Rozdział 24 - Nie zawiedź siebie

206 17 12
                                    

Niższy czuł się spokojny, poczuł się bezpiecznie, gdy duże ramiona otulały jego sylwetkę, a cudowny zapach drażnił jego zmysły. Harry pachniał domem, to było jedyne co mogło przyjść na myśl wtedy Louisowi. Choć nigdy go nie posiadał, wtedy poczuł, że mógłby go mieć, ale wciąż nie rozumiał tak wielu rzeczy, za to Harry był już pewien.

- W porządku? - zapytał cicho Harry, przejeżdżając kciukiem po jego karku, na co chłopak powoli zaczął się odklejać od jego klatki.

- Dziękuję, to... naprawdę jest piękne - powiedział wdzięcznie niższy, pociągając ze wzruszeniem nosem.

- Będę dumny, jeśli będziesz go miał zawsze przy sobie - oświadczył Harry, trzymając za barki chłopaka, który nie wyglądał jakby chciał uciec z tego uścisku, co budowało już dumę w jego oczach.
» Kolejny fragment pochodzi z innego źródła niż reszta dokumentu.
-- ==== Sys2Proof/Word.lean ====
section
/-!
DEFINITION. Sys2Proof/Word.lean: the words of the HX-9620 (R3: every register is 64 bits wide; memory is
bytes, little-endian), and the two shapes of operand that many commands share: which thread, and one packet.
-/
namespace Sys2Proof

/-- One 64-bit register word or descriptor word (R3, R6). -/
abbrev W64 := BitVec 64

/-- One 32-bit word: an instruction (R212), an FP32 pattern (R46), an accumulator element (R119). -/
abbrev W32 := BitVec 32

/-- One byte of memory. -/
abbrev Byte := BitVec 8

/-- A physical fold F000–F335 (chapter Scope, Names). -/
abbrev FoldNo := Fin 336

/-- A hardware thread: physical fold, core, thread (R206). -/
structure Tid where
  fold : FoldNo
  core : Fin 8
  thr  : Fin 8
  deriving DecidableEq, Repr

/-- One Drove Link packet: the four header words of R343 and the body bytes. -/
structure Packet where
  w0   : W64
  w1   : W64
  w2   : W64
  w3   : W64
  body : List Byte
  deriving DecidableEq, Repr

end Sys2Proof
end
- Będzie moim talizmanem szczęścia - uśmiechnął się skromnie niższy i wkładając ostrożnie do pudełeczka, wyrwał się z objęć wyższego, choć nie bardzo tego chciał. Udał się na górę i położył prezent na stoliku, tuż przy jego łóżku.

Do godziny piętnastej zdążyli zjeść obiad, nakarmić Bruca, trochę porozmawiać i obejrzeć dwa filmy. Kolejno do wpół do siedemnastej wypełniali dokumentu, które otrzymał Louis podczas rozmowy. Studiowali każde pojedyncze słowo i czytali między wierszami, chcąc jak najlepiej zapoznać się z treścią. Zamierzali je odesłać kolejnego dnia. Louis dopiero po ukończeniu poczuł ulgę. Westchnął cicho i spojrzał na Harrego. Obaj siedzieli na dywanie w salonie, a przed nimi leżał laptop. Bruce krzątał się z kąta w kąt, jednak tym razem nie przeszkadzając w niczym.

- Dziękuję za pomoc, sam bym pewnie tego nie ogarnął - uśmiechnął się niższy z wdzięcznością.

- Nie ma problemu, będę się już zbierał do pracy - oświadczył Harry powoli i bardzo niechętnie opuszczając chłopaka. Ten skinął głową na znak zgody.

Gdy kręconowłosy udał się do pracy, Louis od razu położył się na sofie i wyciągnął z kieszeni breloczek, który zdążył już w niej wylądować. Pomyślał, że przyniesie mu szczęście podczas wypełniania tylu dokumentów. Zaczął już wtedy traktować go jako talizman swojego szczęścia. Obracał go co raz zerkając na tekst, który tak bardzo wyrył się w jego głowie. Nawet nie wie, kiedy sen otulił jego ciało.

Za dziesięć siedemnasta zielonooki chłopak wysiadał już z auta, by udać się do małej, pracowniczej kuchni. Po drodze spotkał szefa, który przywitał się z nim, po czym wyruszył w trasę w interesach.

Chłopak od razu zabrał się do pracy. Pokroił cytrynę na grusze kawałeczki i obrał starannie granata, wrzucając go do fioletowej miseczki. Starł skórkę pomarańczy na małe sprężynki, które miały zdobić dno szklanek. Podszedł do szafki i wyjął z niej małe parasolki, które były specjalnie dodawane do dna drinka, jako fikuśna ozdobą wbita w jakiś owoc.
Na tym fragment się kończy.